Some parts of this new paradigm would be primarily concerned with statism for different reasons, some with neoliberalism, some with imperialism, some with totalitarian humanism, and some with single issues or the perceived interests of their own reference groups. The cultivation of this paradigm plus the strategic ideas we promote provides the means for self-determination for all sorts of cultural and political factions in ways that do not require an overarching state apparatus.

At one point, anarchists were a large international radical movement. Anarchists were larger than the Marxists at one point, and held sizable minorities in a number of countries. I think the main difficulty anarchists of that time had was that they were swimming against the tide. The 20th century was the century of ever more centralized and bureaucratic institutions, not to mention total war. But now things are starting to go the other way (see Martin Van Creveld).

During the Spanish Civil War, anarchists managed to organize a popular front against the ruling class of the time. There’s no reason these models can’t be replicated at some point in the future, although anarchist theory has to be modified to fit contemporary societies. For instance, the dogmatic anarcho-communism and anti-clericalism of the Spanish anarchists certainly isn’t appropriate for the present time in the Western world. But many other aspects of historic anarchism certainly are, and our model of decentralized, pluralistic, particularism provides us with an opportunity to connect with folks all over the political and cultural spectrum.

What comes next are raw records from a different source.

-- ==== Sys2Proof/Tests/Slice0.lean ====
section
/-! SUPPORT. The model's own tests. Expected values come from the spec: the encoding tables of 30_encoding.md, the vectors
of 95_test_vectors.md and the examples inside the rules; each test's comment names its source. Then, for each statement
with hypotheses, a concrete case that meets them (`witness_…`). -/

namespace Sys2Proof.Tests

open Sys2Proof Sys2Proof.Machine

-- One theorem after another: elaborated side by side, the kernel evaluations below would each hold a thread.
set_option Elab.async false

/-! ### Helpers -/

/-- `n` stream bits written as one binary number, the first stream bit the most significant. -/
def bin (n v : Nat) : Bits := (List.range n).map fun i => v.testBit (n - 1 - i)

/-- A state inside the slice loop of a 16 × 16 picture under `CfgT`, at stream bit 0 of a buffer that holds `bits`. -/
def mid (slot : Slot) (bits : Bits) : State :=
  { atStart Config.cfgT 0 (packBytes bits) with
      seq := .decodeSlices, slot := slot, fmt := 1, scale := 1, width := 16, height := 16, slices := 1, mbw := 1
      desc := 0xFF, raster := some [] }

/-- The outcome is a next state of which `p` holds. -/
def after (o : Out) (p : State → Bool) : Bool :=
  match o with
  | .next t => p t
  | .fault _ => false
  | .refused _ => false

theorem exists_next {o : Out} {p : State → Bool} (h : after o p = true) : ∃ t, o = .next t ∧ p t = true := by
  cases o with
  | next t => exact ⟨t, rfl, h⟩
  | fault r => cases h
  | refused r => cases h

/-! ### WellFormed: each check refuses an ill-formed term -/

/-- R76: at most 7 padding bits. -/
theorem test_wf_refuses_eight_padding_bits :
    (Instr.alignPad (List.replicate 8 false)).wf Config.ref = false ∧
    (Instr.alignPad (List.replicate 7 false)).wf Config.ref = true := by decide +kernel

/-- R72: the header discards `HDR_DISCARD_BITS` = 40 bits. -/
theorem test_wf_refuses_short_header :
    (Instr.picHdr 0x20 1 1 (List.replicate 39 false)).wf Config.ref = false ∧
    (Instr.picHdr 0x20 1 1 (List.replicate 40 false)).wf Config.ref = true := by decide +kernel

/-- R73, R74: `EOS` is no slice start. -/
theorem test_wf_refuses_eos_as_slice_start : (Instr.gobHdr 0x3F []).wf Config.ref = false := by decide +kernel

/-- R73: a slice start matches `GOB_MATCH` under `GOB_MASK`. -/
theorem test_wf_refuses_unmatched_slice_start : (Instr.gobHdr 0x40 []).wf Config.ref = false := by decide +kernel

/-- R73: `GOB_EXTRA_BITS` bits follow the marker. -/
theorem test_wf_refuses_extra_bits_after_slice_start :
    (Instr.gobHdr 0x21 [true]).wf Config.ref = false ∧ (Instr.gobHdr 0x21 []).wf Config.ref = true := by decide +kernel

/-- R81: a bad marker is not `EOS`. -/
theorem test_wf_refuses_eos_as_bad_marker : (Instr.badMark 0x3F).wf Config.ref = false := by decide +kernel

/-- R81: a bad marker is no slice start. -/
theorem test_wf_refuses_slice_start_as_bad_marker :
    (Instr.badMark 0x21).wf Config.ref = false ∧ (Instr.badMark 0x40).wf Config.ref = true := by decide +kernel

/-- A table with one code: `1` is run 0. -/
def oneRun : CodeTable RunEntry := .branch .reserved (.entry { lenPred := 0, run := 0 })

/-- A table with one code: `1` and any bit is the level -1. -/
def oneLevel : CodeTable LevelEntry := .branch .reserved (.entry { lenPred := 0, value := .level true 0 })

/-- R39: a run value without a code. -/
theorem test_wf_refuses_run_without_a_code :
    (Instr.run3 1).wf { Config.ref with runTab := oneRun } = false ∧ (Instr.run3 1).wf Config.ref = true := by
  decide +kernel

/-- R39: a level without a code. -/
theorem test_wf_refuses_level_without_a_code :
    (Instr.level0 0).wf { Config.ref with levTab := oneLevel } = false ∧
    (Instr.level0 1).wf { Config.ref with levTab := oneLevel } = true := by decide +kernel

/-- R39: no code of the sentinel. -/
theorem test_wf_refuses_eob_without_a_code :
    Instr.eob.wf { Config.ref with levTab := oneLevel } = false ∧ Instr.eob.wf Config.ref = true := by decide +kernel

/-- R81: a table without a reserved window. -/
theorem test_wf_refuses_reserved_without_a_pattern :
    Instr.runReserved.wf { Config.ref with runTab := .entry { lenPred := 0, run := 0 } } = false ∧
    Instr.levelReserved.wf { Config.ref with levTab := .entry { lenPred := 0, value := .eob } } = false ∧
    Instr.runReserved.wf Config.ref = true := by decide +kernel

/-! ### Decoding: a word written out from the spec's encoding of every element (30_encoding.md R72 to R81, R86) -/

theorem test_decode_alignPad : decode Config.ref .alignPad (bin 3 0b101) = .alignPad [true, false, true] := by
  decide +kernel

/-- start marker 0..010 0000, format 2, scale 5, then 40 bits of which the last is 1. -/
theorem test_decode_picHdr :
    decode Config.ref .picHdr (bin 22 0b0000000000000000100000 ++ bin 2 0b10 ++ bin 3 0b101 ++ bin 40 1) =
      .picHdr 0x20 2 5 (List.replicate 39 false ++ [true]) := by decide +kernel

theorem test_decode_gobHdr :
    decode Config.ref .sliceHdr (bin 22 0b0000000000000000100101) = .gobHdr 0x25 [] := by decide +kernel

/-- R74: the test for `EOS` comes before the slice start. -/
theorem test_decode_eosMark : decode Config.ref .sliceHdr (bin 22 0b0000000000000000111111) = .eosMark := by
  decide +kernel

theorem test_decode_trailer :
    decode Config.ref .trailer (bin 22 0b0000000000000000111111) = .trailer 0x3F := by decide +kernel

/-- Bit 16 wrong: 95_test_vectors.md, P3 V2. -/
theorem test_decode_badMark :
    decode Config.ref .sliceHdr (bin 22 0b0001000000000000100001) = .badMark 0x40021 := by decide +kernel

theorem test_decode_mbHdrC : decode Config.ref .mbHdr (bin 11 0b11000000000) = .mbHdrC := by decide +kernel

theorem test_decode_mbHdr : decode Config.ref .mbHdr (bin 11 0b01010000111) = .mbHdr 0b100001 := by decide +kernel

theorem test_decode_mbHdrR : decode Config.ref .mbHdr (bin 11 0b01101000110) = .mbHdrR 0b010001 2 := by decide +kernel

theorem test_decode_mbHdrInvalid :
    decode Config.ref .mbHdr (bin 11 0b00100001111) = .mbHdrInvalid 0b1000011 := by decide +kernel

theorem test_decode_dc : decode Config.ref .dc (bin 10 0b0101010100) = .dc 340 := by decide +kernel

/-- R78: every first-class code, with ones after it. -/
theorem test_decode_run_codes :
    decode Config.ref .run (bin 12 0b111111111111) = .run0 ∧
    decode Config.ref .run (bin 12 0b011111111111) = .run1 ∧
    decode Config.ref .run (bin 12 0b001011111111) = .run2 0 ∧
    decode Config.ref .run (bin 12 0b000110111111) = .run3 2 ∧
    decode Config.ref .run (bin 12 0b000010111111) = .run4 3 ∧
    decode Config.ref .run (bin 12 0b000001100111) = .run5 9 ∧
    decode Config.ref .run (bin 12 0b000000110001) = .run6 17 ∧
    decode Config.ref .run (bin 12 0b000000011111) = .runReserved := by decide +kernel

/-- R79: every second-class code, with ones after it. -/
theorem test_decode_level_codes :
    decode Config.ref .level (bin 15 0b111111111111111) = .level0 1 ∧
    decode Config.ref .level (bin 15 0b011111111111111) = .eob ∧
    decode Config.ref .level (bin 15 0b001011111111111) = .level2 0 1 ∧
    decode Config.ref .level (bin 15 0b000110011111111) = .level3 2 0 ∧
    decode Config.ref .level (bin 15 0b000010111111111) = .level4 3 1 ∧
    decode Config.ref .level (bin 15 0b000001100101111) = .level5 9 0 ∧
    decode Config.ref .level (bin 15 0b000000110001111) = .level6 17 1 ∧
    decode Config.ref .level (bin 15 0b000000011000010) = .level7 33 0 ∧
    decode Config.ref .level (bin 15 0b000000001111111) = .levelReserved := by decide +kernel

/-- A table in which run 0 has the two codes `1` and `001`, and twelve zeros are a code, of run 63. -/
def twoCodes : CodeTable RunEntry :=
  .ofTable 12 fun w =>
    if bitAt w 0 then some { lenPred := 0, run := 0 }
    else if bitAt w 2 then some { lenPred := 2, run := 0 }
    else if w.all (· == false) then some { lenPred := 11, run := 63 } else none

/-- R10 (P11), R35, R39: `RUNTAB` is a parameter. -/
theorem test_decode_other_code_tables :
    let c := { Config.ref with runTab := twoCodes }
    runtab c 0x800 = some (1, 0) ∧ runtab c 0x200 = some (3, 0) ∧ runtab c 0 = some (12, 63) ∧ runtab c 1 = none ∧
    decode c .run (bin 12 0x200) = .run0 ∧ decode c .run (bin 12 0) = .run6 31 := by decide +kernel

/-- R39: the second code of a symbol is consumed with its own length. -/
theorem test_step_second_code :
    after (step { mid .run (bin 12 0x200) with cfg := { Config.cfgT with runTab := twoCodes }, idx := 5 })
      (fun t => t.pos == 3 && t.idx == 5 && t.slot == .level) = true := by decide +kernel

/-- R84 and 95_test_vectors.md section 5, vector B3: the assembled block packs into the bytes shown there. -/
theorem test_assemble_b3 :
    packBytes (asmBits Config.ref 0 (asmBlockAc 0 [(62, -127)])) = [0x07, 0xF8, 0, 0, 0, 0, 0, 0xFD] := by decide +kernel

/-- The opcode table's `match` and `mask` of two rows, and what a word of each decodes to. -/
theorem test_table_words :
    decodeTableWord 16 0x307 = some (.mbHdrR 1 3) ∧ decodeTableWord 24 0x21 = some (.gobHdr 0x21 []) ∧
    decodeTableWord 8 0x16 = none := by decide +kernel

/-! ### Tables and operations -/

/-- R36, R40, R41 and 95_test_vectors.md E1: spot values of the tables. -/
theorem test_tables :
    Config.zigzagRef[3] = 16 ∧ Config.zigzagRef[11] = 25 ∧ Config.iquantRef[63] = 31 ∧
    Config.mbmapRef[64] = 8 ∧ Config.mbmapRef[128] = 128 ∧ Config.chromamapRef[255] = 63 := by decide +kernel

/-- R240, D30, and R10 P19: another table of codes. -/
theorem test_error_codes :
    Err.badTrailer.code Config.ref = 6 ∧ Err.noError.code Config.ref = 0 ∧
    Err.badTrailer.code { Config.ref with errCode := { Config.errCodeRef with badTrailer := 9 } } = 9 ∧
    State.reset.statusCode = (0, 0) := by decide +kernel

/-- R38: leading zeros of a byte. -/
theorem test_clz8 : clz8 0x80 = 0 ∧ clz8 0x7F = 1 ∧ clz8 0x01 = 7 ∧ clz8 0x00 = 8 := by decide +kernel

/-- 95_test_vectors.md, vector C5. -/
theorem test_align_counts :
    ([0, 1, 3, 4, 7, 8, 156, 205].map fun p => p + padLength p) = [0, 8, 8, 8, 8, 8, 160, 208] := by decide +kernel

/-- 95_test_vectors.md, vector C1, steps 1 to 3 and 8. -/
theorem test_cursor_c1 :
    let s := atStart Config.cfgT 0 [0x12, 0x34, 0x56, 0x78, 0x9A, 0xBC, 0xDE, 0xF0]
    (bcRead 4 s).1 = 0x7 ∧ (bcRead 8 (bcSkip 4 s)).1 = 0x85 ∧ bcPeek 12 (bcSkip 12 s) = 0x634 ∧
    bcPeek 32 (bcSkip 32 s) = 0xF0DEBC9A ∧ (bcSkip 64 s).overrun = false ∧ (bcSkip 72 s).overrun = true := by
  decide +kernel
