-- ==== Sys2Proof/Machine/Flags.lean ====
section
/-! DEFINITION. STATUS.ERR, the block's only flag (10_state.md R25), the four errors (60_exceptions.md R140) and the checks that raise
them (R142 to R144). -/

namespace Sys2Proof.Machine

/-- The four synchronous errors of R140. -/
inductive Err where
  /-- A reserved command code (R141). -/
  | illegalCmd
  /-- OPA has bits set above the operand's width (R142). -/
  | badOperand
  /-- US2MCLK with OPB = 0 (R143). -/
  | divZero
  /-- The exact result does not fit RES (R144). -/
  | range
  deriving DecidableEq, Repr

/-- The code column of R140; code 0 is OK. -/
def errCode : Err → BitVec 3
  | .illegalCmd => 1
  | .badOperand => 2
  | .divZero => 3
  | .range => 4

/-- STATUS with an error code in ERR; bits 7:3 are hardwired 0 (R25). -/
def statusOf (code : BitVec 3) : Byte :=
  code.setWidth 8

/-- STATUS.ERR, bits 2:0 (R25). -/
def errField (status : Byte) : BitVec 3 :=
  status.setWidth 3

/-- The operand width check of 30_encoding.md R64: a value with bits above the operand's width is BAD_OPERAND, never truncated. -/
def fitOperand (bits : Nat) (r : Word) : Except Err Nat :=
  if r.toNat < 2 ^ bits then .ok r.toNat else .error .badOperand

/-- The divisor check of R143. -/
def nonZeroDivisor (r : Word) : Except Err Nat :=
  if r = 0 then .error .divZero else .ok r.toNat

/-- The result check of R144: an exact result of 2^32 or more is RANGE, never truncated. -/
def fitResult (r : Nat) : Except Err Nat :=
  if r < 2 ^ Config.resultBits then .ok r else .error .range

end Sys2Proof.Machine
end

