-- ==== Sys2Proof/Certificates/Slice0/Obligations.lean ====
section
/-! DEFINITION. The statements of this row, from the numbered rules of spec/. Each docstring names its rule. -/

open Sys2Proof Sys2Proof.Machine

/-! ### Reset and the invariant -/

/-- R34: after reset every item of state is zero. CMD holds nothing: it has no field. -/
def Obligations.ResetLeavesEveryItemZero : Prop :=
  State.reset.status = 0 ∧ State.reset.fosc = 0 ∧ State.reset.opa = 0 ∧ State.reset.opb = 0 ∧
  State.reset.res = 0 ∧ State.reset.meas = 0 ∧ (∀ i, i ≤ 16 → State.reset.rb.read i = 0) ∧
  (∀ l, l ≠ Loc.cmd → hostRead (addressOf l) State.reset = .ok 0)

/-- The invariant of StepKeepsInv holds at reset (R34). -/
def Obligations.ResetMeetsInv : Prop :=
  StateInv State.reset

/-- Every step keeps the invariant: STATUS is legal (R25: bits 7:3 are 0, ERR is 0 to 4) and RB is in its canonical form. -/
def Obligations.StepKeepsInv : Prop :=
  ∀ s t : State, StateInv s → step s = .next t → StateInv t

/-- A machine whose pending events are all well formed is never refused, and its pending events stay well formed (R45, R159). -/
def Obligations.WellFormedEventsNeverStop : Prop :=
  ∀ s : State, s.pending.all Event.wf = true →
    ∃ t, step s = .next t ∧ t.pending.all Event.wf = true

/-- R170: the reset line sets the block's items to R34's values. That it is an event of the pending list and leaves the host's list and
read values alone is the model's choice (notes/assumptions/5.md). -/
def Obligations.ResetLineResetsBlock : Prop :=
  ∀ (s : State) (rest : List Event), s.pending = .reset :: rest →
    step s = .next { State.reset with pending := rest, returned := s.returned }

/-- R157: with no event the block holds its state. That such a step is a next state is the model's reading (notes/assumptions/3.md). -/
def Obligations.IdleBlockHoldsState : Prop :=
  ∀ s : State, s.pending = [] → step s = .next s

/-! ### The host port -/

/-- R42: a fitting write of FOSC, OPA, OPB or RB[i] stores the value and changes nothing else. RB is taken in its canonical form,
which StepKeepsInv says no step leaves. -/
def Obligations.HostWriteStores : Prop :=
  ∀ (s : State) (v : Nat),
    (v < 2 ^ 16 → hostWrite 0x02 v s = .next { s with fosc := BitVec.ofNat 16 v }) ∧
    (v < 2 ^ 32 → hostWrite 0x03 v s = .next { s with opa := BitVec.ofNat 32 v }) ∧
    (v < 2 ^ 32 → hostWrite 0x04 v s = .next { s with opb := BitVec.ofNat 32 v }) ∧
    (∀ i, s.rb.wf = true → i ≤ 16 → v < 2 ^ 8 → ∃ m : Memory, m.wf = true ∧
      hostWrite (0x20 + i) v s = .next { s with rb := m } ∧
      ∀ j, m.read j = if j = i then BitVec.ofNat 8 v else s.rb.read j)

/-- R44: a read of a readable location gives its current value and leaves the machine as it was, but for the list in which the host keeps
the values it read (whose content the statement leaves open). -/
def Obligations.HostReadGivesValue : Prop :=
  ∀ (s : State) (a n : Nat),
    (a = 0x01 ∧ n = s.status.toNat % 8 ∨ a = 0x02 ∧ n = s.fosc.toNat ∨ a = 0x03 ∧ n = s.opa.toNat ∨
     a = 0x04 ∧ n = s.opb.toNat ∨ a = 0x05 ∧ n = s.res.toNat ∨ a = 0x06 ∧ n = s.meas.toNat ∨
     ∃ i, i ≤ 16 ∧ a = 0x20 + i ∧ n = (s.rb.read i).toNat) →
    hostRead a s = .ok n ∧ ∃ q, perform (.access (.read a)) s = .next { s with returned := q }

/-- The value a read returned is the last the host has noted, after all it had noted before (R173; the model's choice,
notes/assumptions/2.md), and the access is taken off the pending list (notes/assumptions/1.md). -/
def Obligations.HostNotesReadValues : Prop :=
  ∀ (s : State) (rest : List Event) (a n : Nat), s.pending = .access (.read a) :: rest →
    hostRead a { s with pending := rest } = .ok n →
    step s = .next { s with pending := rest, returned := s.returned ++ [n] }

/-- R25: STATUS bits 7:3 read as 0 and bits 2:0 are ERR, in every state, and reading clears nothing (the next read gives the same). -/
def Obligations.StatusReadsHardwiredBitsZero : Prop :=
  ∀ s : State, ∃ n, hostRead 0x01 s = .ok n ∧ n < 8 ∧ n = (errField s.status).toNat

/-- R45: exactly the accesses of R45's list are refused, whatever the state. -/
def Obligations.RefusedAccessesAreThoseOfTheList : Prop :=
  (∀ (s : State) (a : Nat), (∃ r, perform (.access (.read a)) s = .refused r) ↔
    (a = 0x00 ∨ (0x07 ≤ a ∧ a ≤ 0x1F) ∨ 0x31 ≤ a)) ∧
  (∀ (s : State) (a v : Nat), (∃ r, perform (.access (.write a v)) s = .refused r) ↔
    (a = 0x01 ∨ a = 0x05 ∨ a = 0x06 ∨ (0x07 ≤ a ∧ a ≤ 0x1F) ∨ 0x31 ≤ a ∨
     (a = 0x00 ∧ 2 ^ 8 ≤ v) ∨ (a = 0x02 ∧ 2 ^ 16 ≤ v) ∨ (a = 0x03 ∧ 2 ^ 32 ≤ v) ∨ (a = 0x04 ∧ 2 ^ 32 ≤ v) ∨
     (0x20 ≤ a ∧ a ≤ 0x30 ∧ 2 ^ 8 ≤ v)))

/-- The well-formedness check rejects exactly the accesses the port refuses (R45). -/
def Obligations.WellFormedIffNotRefused : Prop :=
  ∀ (h : HostAccess) (s : State), h.wf = false ↔ ∃ r, perform (.access h) s = .refused r

/-- Every line within its bounds (R68, R69) stands for well-formed accesses only. -/
def Obligations.WellFormedLinesGiveWellFormedEvents : Prop :=
  ∀ l : Line, l.wf = true → (lineEvents l).all Event.wf = true

/-- R69's MOV: after its two accesses the target holds RES, and the host has noted the value. That the two accesses are two steps is the
model's choice (notes/assumptions/7.md). -/
def Obligations.MovCarriesResult : Prop :=
  ∀ (s : State) (rest : List Event),
    (s.pending = .mov .opa :: rest → runSteps 2 s =
      .next { s with opa := s.res, pending := rest, returned := s.returned ++ [s.res.toNat] }) ∧
    (s.pending = .mov .opb :: rest → runSteps 2 s =
      .next { s with opb := s.res, pending := rest, returned := s.returned ++ [s.res.toNat] })

/-- R69's CHK: the host goes on only if STATUS reads 0; otherwise its listing ends and the code is what it noted. That a reset still to
come stays is the model's choice (notes/assumptions/6.md). -/
def Obligations.ChkStopsOnErrorCode : Prop :=
  ∀ (s : State) (rest : List Event), s.pending = .chk :: rest →
    (errField s.status = 0 → step s = .next { s with pending := rest, returned := s.returned ++ [0] }) ∧
    (errField s.status ≠ 0 → ∃ resets, step s =
        .next { s with pending := resets, returned := s.returned ++ [(errField s.status).toNat] } ∧
      ∀ e, e ∈ resets ↔ (e ∈ rest ∧ e = .reset))

/-! ### Decoding and the step -/

/-- R62: the six command words, and the first and last reserved ones around them (R65). -/
def Obligations.CommandWordsDecode : Prop :=
  decode 0b00000001 = .ok .macrop ∧ decode 0b00000010 = .ok .us2mclk ∧ decode 0b00000011 = .ok .encto ∧
  decode 0b00000100 = .ok .decto ∧ decode 0b00000101 = .ok .gainc ∧ decode 0b00000110 = .ok .unpack ∧
  decode 0b00000000 = .error (.reservedCode 0) ∧ decode 0b00000111 = .error (.reservedCode 7) ∧
  decode 0b11111111 = .error (.reservedCode 255)

/-- Decoding and encoding agree: a command value decodes to an instruction exactly when it is that instruction's code (R61, R62). -/
def Obligations.DecodeEncodeAgree : Prop :=
  ∀ (c : Byte) (i : Instr), decode c = .ok i ↔ c = encode i

/-- A step on a CMD write of a value that decodes to a well-formed instruction is exec of it, the write taken off the list (R43, R60). -/
def Obligations.StepRunsDecodedCommand : Prop :=
  ∀ (s : State) (rest : List Event) (c : Nat) (i : Instr),
    s.pending = .access (.write 0x00 c) :: rest → c < 2 ^ 8 → decode (BitVec.ofNat 8 c) = .ok i → i.wf = true →
    step s = exec i { s with pending := rest }

/-- R67: execution of `HostWrite(0x00, c)`; every one of the 256 values has a defined effect. -/
def Obligations.CommandWriteFollowsDecoder : Prop :=
  ∀ (s : State) (c : Nat), c < 256 →
    hostWrite 0x00 c s =
      (if c = 0x01 then exec .macrop s
       else if c = 0x02 then exec .us2mclk s
       else if c = 0x03 then exec .encto s
       else if c = 0x04 then exec .decto s
       else if c = 0x05 then exec .gainc s
       else if c = 0x06 then exec .unpack s
       else .next { s with status := 1 }) ∧
    ∃ t, hostWrite 0x00 c s = .next t

/-- R65, R141: a reserved code sets STATUS.ERR to 1 and changes nothing else. -/
def Obligations.ReservedCodesReportIllegalCmd : Prop :=
  ∀ (s : State) (c : Nat), (c = 0 ∨ (7 ≤ c ∧ c ≤ 0xFF)) → hostWrite 0x00 c s = .next { s with status := 1 }

/-- R43: a CMD write is idempotent in its effect on state: the second execution writes what the first wrote. -/
def Obligations.CommandWriteIdempotent : Prop :=
  ∀ (s t : State) (c : Nat), hostWrite 0x00 c s = .next t → hostWrite 0x00 c t = .next t

/-! ### MACROP -/

/-- R81, R82: MACROP's three outcomes, the function it computes, its corner cases and its worked example. -/
def Obligations.MacropOutcome : Prop :=
  (∀ s : State,
    (2 ^ 8 ≤ s.opa.toNat → exec .macrop s = .next { s with status := 2 }) ∧
    (s.opa.toNat < 2 ^ 8 → 2 ^ 32 ≤ macroPeriod s.opa.toNat s.fosc.toNat →
      exec .macrop s = .next { s with status := 4 }) ∧
    (s.opa.toNat < 2 ^ 8 → macroPeriod s.opa.toNat s.fosc.toNat < 2 ^ 32 →
      exec .macrop s =
        .next { s with res := BitVec.ofNat 32 (macroPeriod s.opa.toNat s.fosc.toNat), status := 0 })) ∧
  (∀ v, macroPeriod v 0 = 0) ∧
  (∀ v f, f ≠ 0 → macroPeriod v f = (((2304 * (2 ^ 30 / f)) >>> 6) * ((v + 1) * 2)) >>> 6) ∧
  (∀ v f, v < 2 ^ 8 → 1 ≤ f → f < 2 ^ 16 → 18432 ≤ macroPeriod v f) ∧
  macroPeriod 3 1 = 4831838208 ∧ macroPeriod 7 256 = 37748736

/-- R150: MACROP with FOSC = 0 and a fitting OPA succeeds with 0; with an over-wide OPA it is BAD_OPERAND all the same (R82 (a)); and the
sentinel used as a macro period is DIV_ZERO (R143). -/
def Obligations.ZeroFrequencyGivesSentinel : Prop :=
  ∀ s : State,
    (s.fosc = 0 → s.opa.toNat < 2 ^ 8 → exec .macrop s = .next { s with res := 0, status := 0 }) ∧
    (s.fosc = 0 → 2 ^ 8 ≤ s.opa.toNat → exec .macrop s = .next { s with status := 2 }) ∧
    (s.opb = 0 → exec .us2mclk s = .next { s with status := 3 })

/-- R83: the closed form of the macro period, for every frequency from 1 on; the two shifts by 6 give what one shift by 12 would. -/
def Obligations.MacroPeriodClosedForm : Prop :=
  ∀ v f : Nat, 1 ≤ f → macroPeriod v f = (9 * (2 ^ 30 / f) * (v + 1)) / 8 ∧
    macroPeriod v f = (2304 * (2 ^ 30 / f) * ((v + 1) * 2)) >>> 12

/-- R84: the range of MACROP's results. -/
def Obligations.MacroPeriodRange : Prop :=
  (∀ v f : Nat, v ≤ 255 → 1 ≤ f → f ≤ 65535 →
    18432 ≤ macroPeriod v f ∧ macroPeriod v f ≤ 309237645312 ∧
    (macroPeriod v f < 2 ^ 32 ↔ 9 * (2 ^ 30 / f) * (v + 1) / 8 < 2 ^ 32) ∧
    (72 ≤ f → macroPeriod v f < 2 ^ 32) ∧ (3 ≤ f → macroPeriod 7 f < 2 ^ 32) ∧
    (macroPeriod 255 f < 2 ^ 32 → macroPeriod 255 f ≤ 4294967040)) ∧
  (∀ v f : Nat, v ≤ 255 → f ≤ 65535 → (macroPeriod v f = 0 ↔ f = 0)) ∧
  (∀ v : Nat, v ≤ 255 → (macroPeriod v 1 < 2 ^ 32 ↔ v ≤ 2)) ∧
  2 ^ 30 / 65535 = 16384 ∧ macroPeriod 0 65535 = 18432 ∧ macroPeriod 255 1 = 309237645312 ∧
  macroPeriod 255 72 = 4294967040 ∧ macroPeriod 255 71 = 4355459712 ∧ macroPeriod 7 3 = 3221225469 ∧
  macroPeriod 7 2 = 4831838208 ∧ macroPeriod 2 1 = 3623878656

/-- R85: the sizes of MACROP's intermediates. -/
def Obligations.MacroIntermediateSizes : Prop :=
  ∀ v f : Nat, v ≤ 255 → 1 ≤ f → f ≤ 65535 →
    16384 ≤ pllPeriodUs f ∧ pllPeriodUs f ≤ 2 ^ 30 ∧
    2 ≤ vcselPeriodPclks v ∧ vcselPeriodPclks v ≤ 512 ∧
    macroT1 f ≤ 2304 * 2 ^ 30 ∧ macroT1 f < 2 ^ 42 ∧
    macroT2 f ≤ 36 * 2 ^ 30 ∧ macroT2 f < 2 ^ 36 ∧
    macroT3 v f ≤ 18432 * 2 ^ 30 ∧ macroT3 v f < 2 ^ 45 ∧ macroPeriod v f < 2 ^ 39

/-- R86: where a 32-bit wrapping accumulator gives the same macro period, and that outside that set it gives another. -/
def Obligations.MacroPeriodWrappingAgreement : Prop :=
  (∀ v f : Nat, 1 ≤ f → (macroPeriodWrapped v f = macroPeriod v f ↔ macropAgrees v f)) ∧
  (∀ f : Nat, 1 ≤ f → (2304 * (2 ^ 30 / f) < 2 ^ 32 ↔ 576 ≤ f) ∧
    (2304 * (2 ^ 30 / f) < 2 ^ 32 ↔ 2 ^ 30 / f ≤ 1864135)) ∧
  (∀ v f : Nat, 576 ≤ f → v ≤ 31 → 36 * (2 ^ 30 / f) * 2 * (v + 1) < 2 ^ 32) ∧
  macroPeriod 7 256 = 37748736 ∧ macroPeriodWrapped 7 256 = 4194304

The views we promote here shouldn’t be that difficult to understand. We promote pan-secessionism as a strategy on the model suggested by Kirkpatrick Sale. From there it’s Freetown Christiania for leftists, and Orania for rightists, Mondragon for an-syns, kibbutzim for an-coms, and Liechtenstein for an-caps.

To the degree that movements from either the far Right or the far Left embrace the paradigm outlined above they are compatible with the ATS philosophy. To the degree they reject the above paradigm, the more they are incompatible. Pretty simple, really.

As for the idea of what actual “popular fronts” against the state or global capitalism might look like, I have previously written about that extensively. See here for how such a popular front might work in North America, and here for the application of similar ideas on an international basis. In fact, I wrote a whole book that was largely devoted to that purpose, and much of this is summarized in the ATS Statement of Purpose and 25-Point Program as well, along with many, many other podcasts, articles, and essays.